> _Work required_
Give back only the line containing "simp only [commandBody, State.setX_index, hi, chainSearch_setX" and every line after it through the end of the data below, transcribed exactly.

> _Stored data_
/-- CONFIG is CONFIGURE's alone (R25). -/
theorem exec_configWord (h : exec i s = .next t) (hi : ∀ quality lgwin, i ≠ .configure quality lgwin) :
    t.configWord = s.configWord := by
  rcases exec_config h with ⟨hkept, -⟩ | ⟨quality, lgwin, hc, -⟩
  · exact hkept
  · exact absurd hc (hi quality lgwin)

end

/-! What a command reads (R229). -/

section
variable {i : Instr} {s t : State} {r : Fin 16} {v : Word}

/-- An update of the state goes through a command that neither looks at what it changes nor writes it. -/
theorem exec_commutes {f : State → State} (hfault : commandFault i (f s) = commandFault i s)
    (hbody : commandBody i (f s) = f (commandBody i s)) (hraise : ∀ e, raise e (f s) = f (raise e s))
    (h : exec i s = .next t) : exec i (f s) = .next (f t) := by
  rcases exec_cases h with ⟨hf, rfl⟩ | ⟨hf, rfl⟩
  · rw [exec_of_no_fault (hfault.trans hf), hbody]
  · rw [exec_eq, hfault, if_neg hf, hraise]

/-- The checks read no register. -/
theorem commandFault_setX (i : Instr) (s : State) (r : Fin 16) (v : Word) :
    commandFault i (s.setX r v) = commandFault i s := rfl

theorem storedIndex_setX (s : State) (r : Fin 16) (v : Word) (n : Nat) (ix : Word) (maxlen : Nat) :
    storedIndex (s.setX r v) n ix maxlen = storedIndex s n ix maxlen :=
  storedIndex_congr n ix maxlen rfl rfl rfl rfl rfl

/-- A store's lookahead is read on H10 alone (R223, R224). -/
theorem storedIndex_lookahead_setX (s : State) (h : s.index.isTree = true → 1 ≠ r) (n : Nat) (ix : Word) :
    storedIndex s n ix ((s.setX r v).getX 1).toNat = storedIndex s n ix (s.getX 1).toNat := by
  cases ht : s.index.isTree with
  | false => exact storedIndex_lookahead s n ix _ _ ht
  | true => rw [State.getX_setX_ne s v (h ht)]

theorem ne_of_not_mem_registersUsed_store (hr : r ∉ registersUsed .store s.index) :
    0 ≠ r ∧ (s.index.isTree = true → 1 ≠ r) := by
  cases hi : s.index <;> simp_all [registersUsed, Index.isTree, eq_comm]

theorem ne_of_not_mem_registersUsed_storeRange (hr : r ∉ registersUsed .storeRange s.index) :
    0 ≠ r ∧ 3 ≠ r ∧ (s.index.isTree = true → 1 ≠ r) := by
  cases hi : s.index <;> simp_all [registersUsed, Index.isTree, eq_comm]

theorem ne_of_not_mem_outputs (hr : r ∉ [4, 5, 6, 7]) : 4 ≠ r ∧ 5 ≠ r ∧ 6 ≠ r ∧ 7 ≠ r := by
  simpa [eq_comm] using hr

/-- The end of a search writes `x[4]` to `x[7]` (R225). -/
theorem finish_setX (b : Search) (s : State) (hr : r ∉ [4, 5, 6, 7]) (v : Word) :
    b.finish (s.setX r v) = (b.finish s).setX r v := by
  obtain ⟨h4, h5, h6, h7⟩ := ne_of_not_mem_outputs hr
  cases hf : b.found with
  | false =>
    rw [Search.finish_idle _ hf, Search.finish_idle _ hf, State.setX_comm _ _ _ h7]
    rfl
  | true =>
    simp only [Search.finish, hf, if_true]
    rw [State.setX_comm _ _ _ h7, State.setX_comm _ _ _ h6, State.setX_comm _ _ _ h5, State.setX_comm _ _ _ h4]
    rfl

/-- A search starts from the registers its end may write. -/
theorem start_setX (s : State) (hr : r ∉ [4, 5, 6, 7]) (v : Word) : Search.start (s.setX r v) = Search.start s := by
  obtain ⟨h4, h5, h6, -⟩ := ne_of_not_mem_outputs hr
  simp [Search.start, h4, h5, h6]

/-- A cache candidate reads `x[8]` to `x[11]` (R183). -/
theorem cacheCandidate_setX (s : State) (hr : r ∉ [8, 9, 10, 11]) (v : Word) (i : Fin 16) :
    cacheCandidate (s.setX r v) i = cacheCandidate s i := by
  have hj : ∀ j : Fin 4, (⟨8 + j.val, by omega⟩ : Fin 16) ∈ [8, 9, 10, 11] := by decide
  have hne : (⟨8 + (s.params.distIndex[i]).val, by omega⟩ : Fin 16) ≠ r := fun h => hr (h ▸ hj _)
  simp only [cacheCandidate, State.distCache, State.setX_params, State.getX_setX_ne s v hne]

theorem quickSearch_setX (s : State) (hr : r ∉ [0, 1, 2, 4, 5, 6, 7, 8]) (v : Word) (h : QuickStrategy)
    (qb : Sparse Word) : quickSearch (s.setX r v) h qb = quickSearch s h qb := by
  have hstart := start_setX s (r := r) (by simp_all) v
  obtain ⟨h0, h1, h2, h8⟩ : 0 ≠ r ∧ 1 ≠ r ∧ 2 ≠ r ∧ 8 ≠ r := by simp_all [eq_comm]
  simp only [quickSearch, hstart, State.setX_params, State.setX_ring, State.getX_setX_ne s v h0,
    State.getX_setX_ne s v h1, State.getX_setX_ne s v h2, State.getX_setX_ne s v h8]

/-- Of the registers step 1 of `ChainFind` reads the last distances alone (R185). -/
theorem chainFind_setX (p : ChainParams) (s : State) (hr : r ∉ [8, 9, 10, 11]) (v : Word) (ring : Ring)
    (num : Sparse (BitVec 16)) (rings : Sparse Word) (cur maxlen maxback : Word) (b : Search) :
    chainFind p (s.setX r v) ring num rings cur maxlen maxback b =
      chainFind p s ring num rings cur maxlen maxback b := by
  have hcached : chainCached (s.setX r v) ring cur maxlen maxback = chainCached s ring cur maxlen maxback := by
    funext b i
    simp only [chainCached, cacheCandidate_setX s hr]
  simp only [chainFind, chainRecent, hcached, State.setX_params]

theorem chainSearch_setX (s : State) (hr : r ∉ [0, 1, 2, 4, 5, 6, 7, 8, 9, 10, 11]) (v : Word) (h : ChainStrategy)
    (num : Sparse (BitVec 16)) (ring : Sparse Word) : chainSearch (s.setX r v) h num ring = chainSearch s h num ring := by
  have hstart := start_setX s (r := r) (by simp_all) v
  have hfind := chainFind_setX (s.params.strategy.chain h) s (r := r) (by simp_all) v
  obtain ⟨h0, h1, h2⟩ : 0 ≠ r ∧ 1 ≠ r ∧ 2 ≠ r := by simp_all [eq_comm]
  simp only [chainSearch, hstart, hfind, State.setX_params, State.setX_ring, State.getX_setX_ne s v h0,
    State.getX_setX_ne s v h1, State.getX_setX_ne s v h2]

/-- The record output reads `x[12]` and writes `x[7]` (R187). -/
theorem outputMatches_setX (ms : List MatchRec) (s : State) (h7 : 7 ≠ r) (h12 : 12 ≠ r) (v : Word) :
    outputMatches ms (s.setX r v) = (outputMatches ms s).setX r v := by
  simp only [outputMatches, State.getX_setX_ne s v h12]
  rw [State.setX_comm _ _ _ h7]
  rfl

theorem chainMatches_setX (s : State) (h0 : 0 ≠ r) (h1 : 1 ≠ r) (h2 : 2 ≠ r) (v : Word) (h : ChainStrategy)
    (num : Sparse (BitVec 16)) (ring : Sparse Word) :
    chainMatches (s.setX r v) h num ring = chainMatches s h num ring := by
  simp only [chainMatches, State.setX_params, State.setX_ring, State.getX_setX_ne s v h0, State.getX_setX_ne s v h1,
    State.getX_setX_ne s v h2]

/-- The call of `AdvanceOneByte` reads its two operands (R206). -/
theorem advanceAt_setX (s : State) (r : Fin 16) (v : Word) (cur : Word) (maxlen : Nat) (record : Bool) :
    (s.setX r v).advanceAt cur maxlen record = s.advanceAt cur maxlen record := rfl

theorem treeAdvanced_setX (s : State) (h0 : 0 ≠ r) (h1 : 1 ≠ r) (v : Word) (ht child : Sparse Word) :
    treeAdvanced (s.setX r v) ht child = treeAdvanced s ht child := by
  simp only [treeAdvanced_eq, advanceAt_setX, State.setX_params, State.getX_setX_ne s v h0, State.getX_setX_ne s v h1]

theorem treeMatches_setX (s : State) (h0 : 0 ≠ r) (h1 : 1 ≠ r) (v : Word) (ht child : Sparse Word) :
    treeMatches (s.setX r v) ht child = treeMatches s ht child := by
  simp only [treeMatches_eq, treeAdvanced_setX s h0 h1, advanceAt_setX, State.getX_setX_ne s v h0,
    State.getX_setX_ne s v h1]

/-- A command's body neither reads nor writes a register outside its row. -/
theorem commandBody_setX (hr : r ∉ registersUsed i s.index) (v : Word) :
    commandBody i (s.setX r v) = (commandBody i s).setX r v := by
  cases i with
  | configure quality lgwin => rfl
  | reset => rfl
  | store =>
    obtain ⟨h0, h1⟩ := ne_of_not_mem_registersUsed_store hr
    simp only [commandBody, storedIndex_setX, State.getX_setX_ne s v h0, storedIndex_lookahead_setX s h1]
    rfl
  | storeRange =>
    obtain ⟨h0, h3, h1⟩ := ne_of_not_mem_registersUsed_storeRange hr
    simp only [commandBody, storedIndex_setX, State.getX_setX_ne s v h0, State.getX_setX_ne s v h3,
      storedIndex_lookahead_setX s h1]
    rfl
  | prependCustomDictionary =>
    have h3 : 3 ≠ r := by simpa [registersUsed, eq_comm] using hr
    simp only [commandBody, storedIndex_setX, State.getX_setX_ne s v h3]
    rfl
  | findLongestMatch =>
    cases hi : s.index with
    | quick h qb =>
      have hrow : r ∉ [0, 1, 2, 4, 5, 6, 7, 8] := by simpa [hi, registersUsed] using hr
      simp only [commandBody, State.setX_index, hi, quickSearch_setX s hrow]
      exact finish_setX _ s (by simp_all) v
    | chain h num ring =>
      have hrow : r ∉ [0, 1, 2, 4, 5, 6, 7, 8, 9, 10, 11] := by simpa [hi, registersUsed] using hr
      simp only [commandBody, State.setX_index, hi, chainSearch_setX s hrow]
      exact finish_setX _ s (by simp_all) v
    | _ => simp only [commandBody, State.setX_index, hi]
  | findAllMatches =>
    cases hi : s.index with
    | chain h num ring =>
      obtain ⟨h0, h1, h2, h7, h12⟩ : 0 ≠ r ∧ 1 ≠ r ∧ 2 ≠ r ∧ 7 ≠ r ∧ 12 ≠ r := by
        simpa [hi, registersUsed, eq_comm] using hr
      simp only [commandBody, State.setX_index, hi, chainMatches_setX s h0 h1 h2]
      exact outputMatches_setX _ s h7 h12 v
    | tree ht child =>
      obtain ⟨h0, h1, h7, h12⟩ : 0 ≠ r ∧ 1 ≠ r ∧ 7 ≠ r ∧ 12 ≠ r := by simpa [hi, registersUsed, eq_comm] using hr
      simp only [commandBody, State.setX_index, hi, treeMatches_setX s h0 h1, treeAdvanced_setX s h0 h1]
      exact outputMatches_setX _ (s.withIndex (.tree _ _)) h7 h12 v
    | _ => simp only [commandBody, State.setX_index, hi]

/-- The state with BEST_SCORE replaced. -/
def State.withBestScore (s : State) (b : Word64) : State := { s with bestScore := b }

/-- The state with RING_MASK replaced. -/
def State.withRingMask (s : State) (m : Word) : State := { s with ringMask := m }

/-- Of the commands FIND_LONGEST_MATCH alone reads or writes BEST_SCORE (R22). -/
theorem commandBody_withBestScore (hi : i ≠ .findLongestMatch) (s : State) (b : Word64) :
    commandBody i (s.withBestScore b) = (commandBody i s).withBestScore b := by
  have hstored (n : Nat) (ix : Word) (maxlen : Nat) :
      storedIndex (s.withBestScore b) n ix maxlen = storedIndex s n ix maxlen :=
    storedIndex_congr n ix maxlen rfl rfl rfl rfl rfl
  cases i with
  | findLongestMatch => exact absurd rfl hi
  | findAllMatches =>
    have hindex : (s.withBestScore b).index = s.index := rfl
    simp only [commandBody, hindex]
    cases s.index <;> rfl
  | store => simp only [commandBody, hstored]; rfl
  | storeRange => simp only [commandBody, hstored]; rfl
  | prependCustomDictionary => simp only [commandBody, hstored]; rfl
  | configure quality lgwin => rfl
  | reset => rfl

> _Solution for this exercise_
      simp only [commandBody, State.setX_index, hi, chainSearch_setX s hrow]
      exact finish_setX _ s (by simp_all) v
    | _ => simp only [commandBody, State.setX_index, hi]
  | findAllMatches =>
    cases hi : s.index with
    | chain h num ring =>
      obtain ⟨h0, h1, h2, h7, h12⟩ : 0 ≠ r ∧ 1 ≠ r ∧ 2 ≠ r ∧ 7 ≠ r ∧ 12 ≠ r := by
        simpa [hi, registersUsed, eq_comm] using hr
      simp only [commandBody, State.setX_index, hi, chainMatches_setX s h0 h1 h2]
      exact outputMatches_setX _ s h7 h12 v
    | tree ht child =>
      obtain ⟨h0, h1, h7, h12⟩ : 0 ≠ r ∧ 1 ≠ r ∧ 7 ≠ r ∧ 12 ≠ r := by simpa [hi, registersUsed, eq_comm] using hr
      simp only [commandBody, State.setX_index, hi, treeMatches_setX s h0 h1, treeAdvanced_setX s h0 h1]
      exact outputMatches_setX _ (s.withIndex (.tree _ _)) h7 h12 v
    | _ => simp only [commandBody, State.setX_index, hi]

/-- The state with BEST_SCORE replaced. -/
def State.withBestScore (s : State) (b : Word64) : State := { s with bestScore := b }

/-- The state with RING_MASK replaced. -/
def State.withRingMask (s : State) (m : Word) : State := { s with ringMask := m }

/-- Of the commands FIND_LONGEST_MATCH alone reads or writes BEST_SCORE (R22). -/
theorem commandBody_withBestScore (hi : i ≠ .findLongestMatch) (s : State) (b : Word64) :
    commandBody i (s.withBestScore b) = (commandBody i s).withBestScore b := by
  have hstored (n : Nat) (ix : Word) (maxlen : Nat) :
      storedIndex (s.withBestScore b) n ix maxlen = storedIndex s n ix maxlen :=
    storedIndex_congr n ix maxlen rfl rfl rfl rfl rfl
  cases i with
  | findLongestMatch => exact absurd rfl hi
  | findAllMatches =>
    have hindex : (s.withBestScore b).index = s.index := rfl
    simp only [commandBody, hindex]
    cases s.index <;> rfl
  | store => simp only [commandBody, hstored]; rfl
  | storeRange => simp only [commandBody, hstored]; rfl
  | prependCustomDictionary => simp only [commandBody, hstored]; rfl
  | configure quality lgwin => rfl
  | reset => rfl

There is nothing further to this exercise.